Why James Comey Had to
Go
The
FBI head’s sense of perfect virtue led him to ignore his own enormous
conflicts.
POTOMAC
WATCH - MAY 12, 2017
By
Kimberley A. Strassel of the Wall Street Journal
Testifying
last week before the Senate Judiciary Committee, James Comey recalled a moment
that should have held more significance for him than it did. At the height of
the presidential campaign, President Obama’s attorney general, Loretta Lynch,
had chosen to meet with Bill Clinton on an airport tarmac. That, said the
now-former FBI director, “was the capper for me.” Hillary Clinton’s emails were
being probed, but Ms. Lynch was too conflicted to “credibly complete the
investigation.” So Mr. Comey stepped in.
Donald
Trump and senior Justice Department leaders might appreciate the impulse.
According to Democrats and the media, Attorney General Jeff Sessions is too
conflicted to recommend sacking Mr. Comey; the Trump administration is too
conflicted to name a successor; the entire Justice Department and the Republican
Congress are too conflicted to conduct true oversight.
Entirely
missing from this narrative is the man who was perhaps the most conflicted of
all: James Comey. The FBI head was so good at portraying himself as Washington’s
last Boy Scout—the only person who ever did the right thing—that few noticed his
repeated refusal to do the right thing. Mr. Comey might
still have a job if, on any number of occasions, he’d acknowledged his own
conflicts and stepped back.
Deputy
Attorney General Rod Rosenstein’s memo to Mr. Sessions expertly excoriated Mr.
Comey’s decision to “usurp” Ms. Lynch’s authority and his “gratuitously” fulsome
July press conference. But Mr. Comey’s dereliction of duty preceded that—by his
own admission. Remember, he testified that the Lynch-Clinton meeting was but the
“capper.” Before that, he told lawmakers, “a number of things had gone on which
I can’t talk about yet that made me worry the department leadership could not
credibly complete the investigation.”
We
don’t know what these things were, but it seems the head of the FBI had lost
confidence— even before Tarmac-Gate—that the Justice Department was playing it
anywhere near straight in the Clinton probe. So what should an honor-bound FBI
director do in such a conflicted situation? Call it out. Demand that Ms. Lynch
recuse herself and insist on an appropriate process to ensure public confidence.

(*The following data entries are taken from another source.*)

-- ==== Sys2Proof/Machine/Lanes.lean ====
section
/-!
DEFINITION. The lane instructions (07 R161 to R167). Every read is of the crew before the instruction.
-/
namespace Sys2Proof.Machine

/-- vA of lane s where it is reachable, else of lane l (R161, R162). -/
def Crew.moveFrom (c : Crew) (g l a : Nat) (src : Int) : Word :=
  if 0 ≤ src && src < 4 * c.slices.length && c.reachable g src.toNat then c.vget src.toNat a else c.vget l a

/-- A lane move: the source lane by lane and B value (R162). -/
def laneMove (s : State) (o : Shfl) (f : Nat → Word → Int) : Out :=
  asGang s fun c g => s.setCrew (c.alu g o.h false o.d.toNat fun l =>
    quiet [c.moveFrom g l o.a.toNat (f l (c.b32 false l o.b))])

def execShfli (o : Shfl) (s : State) : Out := laneMove s o fun _ n => (n.toNat : Int)
def execShflup (o : Shfl) (s : State) : Out := laneMove s o fun l n => (l : Int) - (n.toNat : Int)
def execShfldn (o : Shfl) (s : State) : Out := laneMove s o fun l n => (l : Int) + (n.toNat : Int)
def execShflx (o : Shfl) (s : State) : Out := laneMove s o fun l n => ((Nat.xor l (n.toNat % 32) : Nat) : Int)
def execBcast (o : Bcast) (s : State) : Out :=
  asGang s fun c g => s.setCrew (c.alu g o.h false o.d.toNat fun l =>
    quiet [c.moveFrom g l o.a.toNat ((c.sl32 l o.b).toNat : Int)])

/-- SWZ4's source lane (R162). -/
def swzLane (pat : BitVec 8) (l : Nat) : Nat := 4 * (l / 4) + bits pat.toNat (2 * (l % 4) + 1) (2 * (l % 4))
def execSwz4 (o : Swz) (s : State) : Out :=
  asGang s fun c g => s.setCrew (c.alu g o.h false o.d.toNat fun l =>
    quiet [c.moveFrom g l o.a.toNat (swzLane o.pat l : Nat)])

/-- A mask of the lanes that satisfy a test. -/
def laneMask (lanes : List Nat) (p : Nat → Bool) : Word :=
  (lanes.filter p).foldl (fun m l => m ||| BitVec.ofNat 32 (2 ^ l)) 0

/-- BALLOT (R163): A stays a predicate or a vector register whatever U is. -/
def execBallot (o : Ballot) (s : State) : Out :=
  asGang s fun c g =>
    let ls := c.parts g o.h.guard
    let m := match o.src with
      | .pred pa => laneMask ls fun l => c.pget l pa.toNat
      | .bit va b => laneMask ls fun l => (c.vget l va.toNat).getLsbD ((c.b32 false l b).toNat % 32)
    s.setCrew (c.alu g o.h o.u o.d.toNat fun _ => quiet [m])

/-- VOTE (R163). -/
def voteOf (m : VoteMode) (xs : List Bool) : Bool :=
  match m with
  | .all => xs.all id
  | .any => xs.any id
  | .uni => xs.all id || xs.all (!·)
def execVote (o : Vote) (s : State) : Out :=
  asGang s fun c g =>
    let v := voteOf o.m ((c.parts g o.h.guard).map fun l => c.pget l o.pa.toNat)
    s.setCrew (c.aluP g o.h false o.pd.toNat fun _ => (v, 0))

/-- MATCH (R163). -/
def execMatchLanes (o : MatchOp) (s : State) : Out :=
  asGang s fun c g =>
    let key := fun l => if o.w64 then c.rget64 false l o.a.toNat else (c.vget l o.a.toNat).setWidth 64
    let ls := c.parts g o.h.guard
    s.setCrew (c.alu g o.h false o.d.toNat fun l => quiet [laneMask ls fun j => key j == key l])

/-! ### Folds (R164) -/

def foldIdentity : FoldOp → Word
  | .iadd | .imaxu | .or | .xor => 0
  | .fadd => 0x80000000
  | .imins => 0x7FFFFFFF
  | .iminu | .and => 0xFFFFFFFF
  | .imaxs => 0x80000000
  | .fmin => 0x7F800000
  | .fmax => 0xFF800000

/-- One step with the accumulated value on the left. -/
def foldStep (op : FoldOp) (rm : RMode) (x y : Word) : Word × BitVec 5 :=
  match op with
  | .iadd => (x + y, 0)
  | .fadd => let r := f32.addV rm (v32 x) (v32 y); (BitVec.ofNat 32 r.1, r.2)
  | .imins => (if y.slt x then y else x, 0)
  | .iminu => (if y.ult x then y else x, 0)
  | .imaxs => (if x.slt y then y else x, 0)
  | .imaxu => (if x.ult y then y else x, 0)
  | .and => (x &&& y, 0)
  | .or => (x ||| y, 0)
  | .xor => (x ^^^ y, 0)
  | .fmin => let r := f32.minmax false x.toNat y.toNat; (BitVec.ofNat 32 r.1, r.2)
  | .fmax => let r := f32.minmax true x.toNat y.toNat; (BitVec.ofNat 32 r.1, r.2)

/-- The fold of values from the identity, with the flags of its steps. -/
def foldAll (op : FoldOp) (rm : RMode) (xs : List Word) : Word × BitVec 5 :=
  xs.foldl (fun a x => ((foldStep op rm a.1 x).1, a.2 ||| (foldStep op rm a.1 x).2)) (foldIdentity op, 0)

/-- SCAN: lane l gets the fold of the participating lanes up to it, or below it. The flags are those of the steps taken. -/
def execScan (o : Scan) (s : State) : Out :=
  asGang s fun c g =>
    let ls := c.parts g o.h.guard
    s.setCrew (c.alu g o.h false o.d.toNat fun l =>
      let r := foldAll o.op (c.rmode o.rm) ((ls.filter fun k => k < l || (!o.excl && k == l)).map fun k => c.vget k o.a.toNat)
      ([r.1], r.2))

def execRedux (o : Redux) (s : State) : Out :=
  asGang s fun c g =>
    let r := foldAll o.op (c.rmode o.rm) ((c.parts g o.h.guard).map fun k => c.vget k o.a.toNat)
    s.setCrew (c.alu g o.h o.u o.d.toNat fun _ => ([r.1], r.2))

/-! ### LSORT (R165) -/

/-- Insert after every element that does not come later, so that equal keys keep their order. -/
def insertKey (lt : Word → Word → Bool) (k : Word × Nat) : List (Word × Nat) → List (Word × Nat)
  | [] => [k]
  | x :: xs => if lt k.1 x.1 then k :: x :: xs else x :: insertKey lt k xs
def sortKeys (lt : Word → Word → Bool) (ks : List (Word × Nat)) : List (Word × Nat) :=
  ks.foldl (fun acc k => insertKey lt k acc) []

/-- The place of a lane in a list. -/
def indexIn (ls : List Nat) (l : Nat) : Nat := (ls.takeWhile (· != l)).length

def execLsort (o : Lsort) (s : State) : Out :=
  asGang s fun c g =>
    let ls := c.parts g o.h.guard
    let lt := fun (a b : Word) => if o.signed then a.slt b else a.ult b
    let sorted := sortKeys lt (ls.map fun l => (c.vget l o.a.toNat, l))
    s.setCrew (c.alu g o.h false o.d.toNat fun l =>
      let k := sorted.getD (indexIn ls l) (0, 0)
      quiet [k.1, BitVec.ofNat 32 k.2])

/-! ### SPCOMP and SPEXP (R166, R167) -/

def spWidth : SpFmt → Nat
  | .e4m3 | .e5m2 | .int8 => 8
  | .s4 => 4
  | .bf16 => 16
def spGroup : SpPat → Nat
  | .p24 => 4
  | .p48 => 8
  | .p1632 => 32

/-- The rank of an element as a number: larger is kept first. NaN above infinity above every magnitude. -/
def spRank (f : SpFmt) (x : Nat) : Nat :=
  let ofFloat := fun (k : FFmt) => match k.read x with
    | .nan _ => 2 ^ 17
    | .inf _ => 2 ^ 16
    | .fin _ _ _ => x % 2 ^ k.signBit
  match f with
  | .e4m3 => ofFloat e4m3
  | .e5m2 => ofFloat e5m2
  | .bf16 => ofFloat bf16
  | .int8 => (BitVec.ofNat 8 x).toInt.natAbs
  | .s4 => if x == 8 then 2 ^ 17 else (BitVec.ofNat 4 x).toInt.natAbs

/-- The elements of lanes that rank above index i in its group: equal ranks go to the lower index. -/
def spAbove (rank : Nat → Nat) (m i : Nat) : Nat :=
  ((List.range m).filter fun j => rank i < rank j || (rank i == rank j && j < i)).length

/-- The words SPCOMP gives the lanes of one group, from its elements (R166). -/
def spcompGroup (f : SpFmt) (m : Nat) (el : Nat → Nat) : List Word :=
  let kept := (List.range m).filter fun i => spAbove (fun j => spRank f (el j)) m i < m / 2
  kept.map (fun i => BitVec.ofNat 32 (i * 2 ^ 16 + el i)) ++ List.replicate (m - kept.length) 0

def execSpcomp (o : Sp) (s : State) : Out :=
  asGang s fun c g =>
    let ls := c.parts g o.h.guard
    let m := spGroup o.m
    let el := fun l => if ls.contains l then (c.vget l o.a.toNat).toNat % 2 ^ spWidth o.f else 0
    s.setCrew (c.alu g o.h false o.d.toNat fun l =>
      quiet [(spcompGroup o.f m fun i => el (l / m * m + i)).getD (l % m) 0])

/-- The element SPEXP gives index i of a group: the entry of the highest lane that names it (R167). -/
def spexpElem (w : Nat) (entries : List Word) (i : Nat) : Word :=
  match entries.reverse.find? fun e => bits e.toNat 20 16 == i with
  | some e => BitVec.ofNat 32 (e.toNat % 2 ^ w)
  | none => 0

def execSpexp (o : Sp) (s : State) : Out :=
  asGang s fun c g =>
    let m := spGroup o.m
    let w := spWidth o.f
    s.setCrew (c.alu g o.h false o.d.toNat fun l =>
      let base := l / m * m
      let entries := ((rangeFrom base (m / 2)).filter (c.reachable g)).map fun k => c.vget k o.a.toNat
      quiet [spexpElem w entries (l % m)])

end Sys2Proof.Machine
end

Resign, if need be. Instead Mr. Comey waited until the situation had become a
crisis, and then he ignored all protocol to make himself investigator, attorney,
judge and jury.
By
the end of that 15-minute July press conference, Mr. Comey had infuriated both
Republicans and Democrats, who were now universally convinced he was playing
politics. He’d undermined his and
his agency’s integrity. No matter his motives, an honorbound director would have
acknowledged that his decision jeopardized his ability to continue effectively
leading the agency. He would have chosen in the following days—or at least after
the election—to step down. Mr. Comey didn’t.
Which
leads us to Mr. Comey’s most recent and obvious conflict of all—likely a primary
reason he was fired: the leaks investigation (or rather non-investigation). So
far the only crime that has come to light from this Russia probe is the rampant
and felonious leaking of classified information to the press. Mr. Trump and the
GOP rightly see this as a major risk to national security. While the National
Security Agency has been cooperating with the House Intelligence Committee and
allowing lawmakers to review documents that might show the source of the leaks,
Mr. Comey’s FBI has resolutely refused to do the same.
Why?
The press reports that the FBI obtained a secret court order last summer to
monitor Carter Page. It’s still unclear exactly under what circumstances the
government
was listening in on former Trump adviser Mike Flynn and the Russian ambassador,
but the FBI was likely involved there, too. Meaning Mr. Comey’s agency is a
prime possible source of the leaks.
In
last week’s Senate hearing, Chairman Chuck Grassley pointed out the obvious: The
entire top leadership of the FBI is suspect. “So how,” Mr. Grassley asked, “can
the Justice Department guarantee the integrity of the investigations without
designating an agency, other than the FBI, to gather the facts and eliminate
senior FBI officials as suspects?” Mr. Comey didn’t provide much of an
answer.
All
this—the Russia probe, the unmasking, the leaks, the fraught question of whether
the government was inappropriately monitoring campaigns, the allegations of
interference in a presidential campaign—is wrapped together, with Mr. Comey at
the center. The White House and House Republicans couldn’t have faith that the
FBI would be an honest broker of the truth. Mr. Comey should have realized this,
recused himself from ongoing probes, and set up a process to restore trust. He
didn’t. So the White House did it for him.
Colleagues
describe Mr. Comey as an honorable man. The problem seems to be that his sense
of perfect virtue made him blind to his own conflicts and the mess he had made.
New leadership at the FBI is a chance for a fresh start.